### Supplied data ###

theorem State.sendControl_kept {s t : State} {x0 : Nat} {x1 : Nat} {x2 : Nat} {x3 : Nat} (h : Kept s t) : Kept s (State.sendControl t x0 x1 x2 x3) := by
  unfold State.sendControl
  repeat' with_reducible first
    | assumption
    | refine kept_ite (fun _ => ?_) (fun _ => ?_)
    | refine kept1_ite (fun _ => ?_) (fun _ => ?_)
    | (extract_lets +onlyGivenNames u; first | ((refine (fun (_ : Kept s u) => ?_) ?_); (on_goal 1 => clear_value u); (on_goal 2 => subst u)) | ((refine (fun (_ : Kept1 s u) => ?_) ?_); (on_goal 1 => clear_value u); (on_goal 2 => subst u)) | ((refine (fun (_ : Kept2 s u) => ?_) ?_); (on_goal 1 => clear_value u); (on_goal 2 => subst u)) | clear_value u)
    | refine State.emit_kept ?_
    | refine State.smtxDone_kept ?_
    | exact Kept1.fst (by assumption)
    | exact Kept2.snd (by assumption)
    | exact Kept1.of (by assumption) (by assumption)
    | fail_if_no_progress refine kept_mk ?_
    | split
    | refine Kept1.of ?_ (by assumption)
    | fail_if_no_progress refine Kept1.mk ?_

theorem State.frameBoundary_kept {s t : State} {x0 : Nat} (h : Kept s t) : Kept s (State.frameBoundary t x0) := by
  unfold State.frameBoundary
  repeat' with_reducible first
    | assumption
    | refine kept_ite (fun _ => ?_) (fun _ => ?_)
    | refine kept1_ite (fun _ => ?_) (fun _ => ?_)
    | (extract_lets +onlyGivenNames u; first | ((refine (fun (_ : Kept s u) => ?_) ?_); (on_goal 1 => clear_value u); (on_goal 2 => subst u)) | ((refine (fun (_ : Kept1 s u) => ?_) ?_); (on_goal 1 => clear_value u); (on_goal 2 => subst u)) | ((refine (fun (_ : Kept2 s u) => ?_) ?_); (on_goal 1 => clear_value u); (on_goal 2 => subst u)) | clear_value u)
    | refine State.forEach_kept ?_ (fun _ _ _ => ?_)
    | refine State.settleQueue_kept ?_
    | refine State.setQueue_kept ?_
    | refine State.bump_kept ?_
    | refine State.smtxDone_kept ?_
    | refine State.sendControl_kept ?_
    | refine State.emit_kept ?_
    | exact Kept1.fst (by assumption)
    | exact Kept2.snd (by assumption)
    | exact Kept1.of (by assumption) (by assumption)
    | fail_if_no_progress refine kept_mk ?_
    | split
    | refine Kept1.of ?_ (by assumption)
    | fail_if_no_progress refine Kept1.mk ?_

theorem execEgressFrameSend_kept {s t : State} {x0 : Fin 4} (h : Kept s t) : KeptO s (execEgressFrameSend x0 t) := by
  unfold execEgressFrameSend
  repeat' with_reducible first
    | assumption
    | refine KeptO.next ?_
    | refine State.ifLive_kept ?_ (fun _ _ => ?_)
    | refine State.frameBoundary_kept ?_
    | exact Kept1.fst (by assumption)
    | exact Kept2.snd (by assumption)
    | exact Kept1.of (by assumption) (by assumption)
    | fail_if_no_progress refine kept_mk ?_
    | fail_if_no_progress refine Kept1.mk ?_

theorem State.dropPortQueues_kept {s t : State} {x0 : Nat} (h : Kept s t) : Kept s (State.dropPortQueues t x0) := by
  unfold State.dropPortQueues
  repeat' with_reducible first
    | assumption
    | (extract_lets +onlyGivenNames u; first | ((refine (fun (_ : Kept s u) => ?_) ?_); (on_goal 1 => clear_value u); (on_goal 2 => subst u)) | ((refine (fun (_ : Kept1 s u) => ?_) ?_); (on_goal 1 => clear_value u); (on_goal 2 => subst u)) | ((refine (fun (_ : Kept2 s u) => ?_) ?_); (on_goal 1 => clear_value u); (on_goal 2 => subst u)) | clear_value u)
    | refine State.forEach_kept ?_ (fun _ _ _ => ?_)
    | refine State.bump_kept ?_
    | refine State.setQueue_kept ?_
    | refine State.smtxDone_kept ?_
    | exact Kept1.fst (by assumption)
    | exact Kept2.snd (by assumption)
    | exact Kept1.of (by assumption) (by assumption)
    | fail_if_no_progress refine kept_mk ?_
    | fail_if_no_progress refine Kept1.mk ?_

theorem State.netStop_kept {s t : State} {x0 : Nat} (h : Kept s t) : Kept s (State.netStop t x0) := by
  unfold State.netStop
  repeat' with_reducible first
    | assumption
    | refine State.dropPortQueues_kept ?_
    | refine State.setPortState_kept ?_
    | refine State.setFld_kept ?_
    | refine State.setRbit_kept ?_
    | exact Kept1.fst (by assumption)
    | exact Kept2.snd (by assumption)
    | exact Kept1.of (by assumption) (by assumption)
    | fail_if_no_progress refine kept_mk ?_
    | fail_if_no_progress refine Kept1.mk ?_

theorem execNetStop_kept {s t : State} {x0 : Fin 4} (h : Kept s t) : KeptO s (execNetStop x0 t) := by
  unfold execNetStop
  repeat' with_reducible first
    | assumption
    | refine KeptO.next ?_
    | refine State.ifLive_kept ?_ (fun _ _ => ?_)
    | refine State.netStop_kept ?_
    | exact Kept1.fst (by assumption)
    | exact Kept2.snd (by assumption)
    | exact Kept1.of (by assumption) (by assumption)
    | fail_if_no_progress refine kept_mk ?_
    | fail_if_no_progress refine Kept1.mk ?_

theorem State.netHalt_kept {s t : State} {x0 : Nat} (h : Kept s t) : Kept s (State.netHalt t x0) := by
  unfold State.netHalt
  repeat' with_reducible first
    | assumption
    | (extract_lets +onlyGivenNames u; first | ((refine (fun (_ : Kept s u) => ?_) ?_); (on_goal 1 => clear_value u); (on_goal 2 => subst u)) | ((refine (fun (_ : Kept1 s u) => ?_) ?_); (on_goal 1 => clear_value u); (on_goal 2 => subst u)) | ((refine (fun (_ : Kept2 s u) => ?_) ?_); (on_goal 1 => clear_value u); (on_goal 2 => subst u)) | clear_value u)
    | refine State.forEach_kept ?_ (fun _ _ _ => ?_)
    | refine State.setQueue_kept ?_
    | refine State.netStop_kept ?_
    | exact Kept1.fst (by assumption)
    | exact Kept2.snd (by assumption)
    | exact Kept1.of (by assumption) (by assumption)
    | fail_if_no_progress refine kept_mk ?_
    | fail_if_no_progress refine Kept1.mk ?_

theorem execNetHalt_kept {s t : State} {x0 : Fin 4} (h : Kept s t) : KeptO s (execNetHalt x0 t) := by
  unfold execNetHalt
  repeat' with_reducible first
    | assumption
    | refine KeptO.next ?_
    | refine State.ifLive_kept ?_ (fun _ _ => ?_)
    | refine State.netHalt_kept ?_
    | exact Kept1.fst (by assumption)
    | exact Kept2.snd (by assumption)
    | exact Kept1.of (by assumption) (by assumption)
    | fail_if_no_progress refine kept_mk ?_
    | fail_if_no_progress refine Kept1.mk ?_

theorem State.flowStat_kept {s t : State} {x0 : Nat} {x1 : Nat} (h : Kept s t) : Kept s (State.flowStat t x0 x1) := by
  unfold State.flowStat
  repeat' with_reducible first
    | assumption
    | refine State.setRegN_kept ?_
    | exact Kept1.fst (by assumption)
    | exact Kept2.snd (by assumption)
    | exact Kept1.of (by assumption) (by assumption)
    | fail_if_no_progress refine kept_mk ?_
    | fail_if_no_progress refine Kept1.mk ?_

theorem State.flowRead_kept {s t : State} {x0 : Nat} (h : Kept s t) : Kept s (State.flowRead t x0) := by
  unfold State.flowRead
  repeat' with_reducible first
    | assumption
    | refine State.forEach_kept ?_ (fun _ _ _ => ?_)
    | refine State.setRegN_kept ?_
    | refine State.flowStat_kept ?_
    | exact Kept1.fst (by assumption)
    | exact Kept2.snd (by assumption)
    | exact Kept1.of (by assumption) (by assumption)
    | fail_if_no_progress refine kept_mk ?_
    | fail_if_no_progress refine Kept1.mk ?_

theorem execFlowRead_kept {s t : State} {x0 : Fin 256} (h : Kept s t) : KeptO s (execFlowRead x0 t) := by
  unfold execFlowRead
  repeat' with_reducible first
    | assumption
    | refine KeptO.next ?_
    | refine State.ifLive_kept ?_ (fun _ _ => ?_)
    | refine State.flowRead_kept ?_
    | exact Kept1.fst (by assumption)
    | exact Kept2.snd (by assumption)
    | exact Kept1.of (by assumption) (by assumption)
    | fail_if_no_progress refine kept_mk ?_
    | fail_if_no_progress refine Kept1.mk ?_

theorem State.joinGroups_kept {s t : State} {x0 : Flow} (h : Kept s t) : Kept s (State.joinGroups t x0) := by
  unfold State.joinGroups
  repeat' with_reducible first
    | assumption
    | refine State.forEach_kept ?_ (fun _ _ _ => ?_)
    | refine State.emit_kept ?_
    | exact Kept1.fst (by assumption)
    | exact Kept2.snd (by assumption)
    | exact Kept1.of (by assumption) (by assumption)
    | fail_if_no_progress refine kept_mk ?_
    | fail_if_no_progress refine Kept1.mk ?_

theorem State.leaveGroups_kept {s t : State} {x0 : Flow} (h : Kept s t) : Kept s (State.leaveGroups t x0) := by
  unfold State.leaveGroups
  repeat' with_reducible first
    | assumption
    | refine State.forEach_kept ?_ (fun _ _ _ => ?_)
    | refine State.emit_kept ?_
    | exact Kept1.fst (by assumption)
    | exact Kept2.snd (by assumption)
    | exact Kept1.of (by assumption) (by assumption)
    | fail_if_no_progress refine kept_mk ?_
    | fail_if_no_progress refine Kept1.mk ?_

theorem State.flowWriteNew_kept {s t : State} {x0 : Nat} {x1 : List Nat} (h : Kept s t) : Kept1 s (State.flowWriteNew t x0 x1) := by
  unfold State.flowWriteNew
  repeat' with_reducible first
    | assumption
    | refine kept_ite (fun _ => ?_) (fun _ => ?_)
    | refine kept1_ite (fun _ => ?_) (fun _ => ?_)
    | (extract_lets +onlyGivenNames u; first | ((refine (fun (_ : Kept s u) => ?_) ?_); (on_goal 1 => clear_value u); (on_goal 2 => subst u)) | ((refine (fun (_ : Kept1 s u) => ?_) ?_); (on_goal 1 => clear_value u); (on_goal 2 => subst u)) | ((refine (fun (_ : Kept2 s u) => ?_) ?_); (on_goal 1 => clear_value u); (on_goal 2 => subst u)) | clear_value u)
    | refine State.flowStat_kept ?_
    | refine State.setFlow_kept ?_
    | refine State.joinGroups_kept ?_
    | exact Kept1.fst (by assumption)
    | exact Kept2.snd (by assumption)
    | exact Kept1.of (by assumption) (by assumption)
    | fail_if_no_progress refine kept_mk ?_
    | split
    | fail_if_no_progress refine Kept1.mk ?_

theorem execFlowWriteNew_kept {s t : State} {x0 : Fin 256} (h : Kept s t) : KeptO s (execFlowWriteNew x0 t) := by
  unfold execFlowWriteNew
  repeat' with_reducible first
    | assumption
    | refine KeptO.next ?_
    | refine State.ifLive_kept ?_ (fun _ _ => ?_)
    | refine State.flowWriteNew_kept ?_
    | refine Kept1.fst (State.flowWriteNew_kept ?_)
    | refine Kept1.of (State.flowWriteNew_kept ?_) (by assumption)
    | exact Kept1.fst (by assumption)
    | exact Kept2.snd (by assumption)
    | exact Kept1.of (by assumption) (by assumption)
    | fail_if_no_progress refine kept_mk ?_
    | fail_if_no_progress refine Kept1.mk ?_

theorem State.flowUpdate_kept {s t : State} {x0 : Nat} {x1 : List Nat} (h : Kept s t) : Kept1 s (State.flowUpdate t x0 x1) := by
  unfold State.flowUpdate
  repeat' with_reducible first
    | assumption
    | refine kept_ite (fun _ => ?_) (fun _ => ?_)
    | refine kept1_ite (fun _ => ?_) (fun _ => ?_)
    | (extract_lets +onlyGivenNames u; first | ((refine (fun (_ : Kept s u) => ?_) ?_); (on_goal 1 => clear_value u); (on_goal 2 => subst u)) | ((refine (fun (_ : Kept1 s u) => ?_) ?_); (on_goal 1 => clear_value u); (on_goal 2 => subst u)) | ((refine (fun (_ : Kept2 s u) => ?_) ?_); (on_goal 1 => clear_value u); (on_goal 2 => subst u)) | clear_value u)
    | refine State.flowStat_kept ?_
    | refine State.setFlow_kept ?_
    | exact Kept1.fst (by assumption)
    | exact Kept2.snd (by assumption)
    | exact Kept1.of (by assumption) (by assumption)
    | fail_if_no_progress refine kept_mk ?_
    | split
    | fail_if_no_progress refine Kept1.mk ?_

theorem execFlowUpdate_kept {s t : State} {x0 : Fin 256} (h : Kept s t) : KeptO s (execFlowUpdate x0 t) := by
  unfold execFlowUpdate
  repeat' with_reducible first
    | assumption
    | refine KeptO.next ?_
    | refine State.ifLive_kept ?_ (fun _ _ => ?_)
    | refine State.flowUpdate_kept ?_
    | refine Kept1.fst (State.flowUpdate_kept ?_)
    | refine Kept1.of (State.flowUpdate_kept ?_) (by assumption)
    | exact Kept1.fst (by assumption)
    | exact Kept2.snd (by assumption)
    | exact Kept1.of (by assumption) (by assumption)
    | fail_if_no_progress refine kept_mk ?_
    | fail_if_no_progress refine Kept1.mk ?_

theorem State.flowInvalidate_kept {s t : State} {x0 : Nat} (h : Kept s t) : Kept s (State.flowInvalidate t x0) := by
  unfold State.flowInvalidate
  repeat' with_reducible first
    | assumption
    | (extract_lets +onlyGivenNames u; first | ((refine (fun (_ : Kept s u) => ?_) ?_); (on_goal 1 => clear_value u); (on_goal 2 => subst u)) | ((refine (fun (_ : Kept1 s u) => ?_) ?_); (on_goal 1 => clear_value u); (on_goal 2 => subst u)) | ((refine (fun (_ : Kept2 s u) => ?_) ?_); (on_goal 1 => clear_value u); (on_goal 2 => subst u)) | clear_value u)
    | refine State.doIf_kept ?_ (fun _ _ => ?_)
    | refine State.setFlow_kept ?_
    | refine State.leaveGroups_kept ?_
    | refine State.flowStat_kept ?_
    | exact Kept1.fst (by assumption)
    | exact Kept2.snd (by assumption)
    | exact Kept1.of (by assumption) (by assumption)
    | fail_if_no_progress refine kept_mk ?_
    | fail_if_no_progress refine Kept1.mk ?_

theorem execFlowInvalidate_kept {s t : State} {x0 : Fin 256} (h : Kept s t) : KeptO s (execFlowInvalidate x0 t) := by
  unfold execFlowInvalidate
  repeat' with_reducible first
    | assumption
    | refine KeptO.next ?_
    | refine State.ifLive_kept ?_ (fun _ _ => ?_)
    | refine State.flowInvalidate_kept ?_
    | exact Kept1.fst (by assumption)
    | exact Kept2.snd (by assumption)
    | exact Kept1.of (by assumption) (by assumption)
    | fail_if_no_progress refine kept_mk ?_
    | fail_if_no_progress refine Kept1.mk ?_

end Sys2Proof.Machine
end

###

Among the lines above, count those containing the word "execNetStop" and give nothing but the result.

2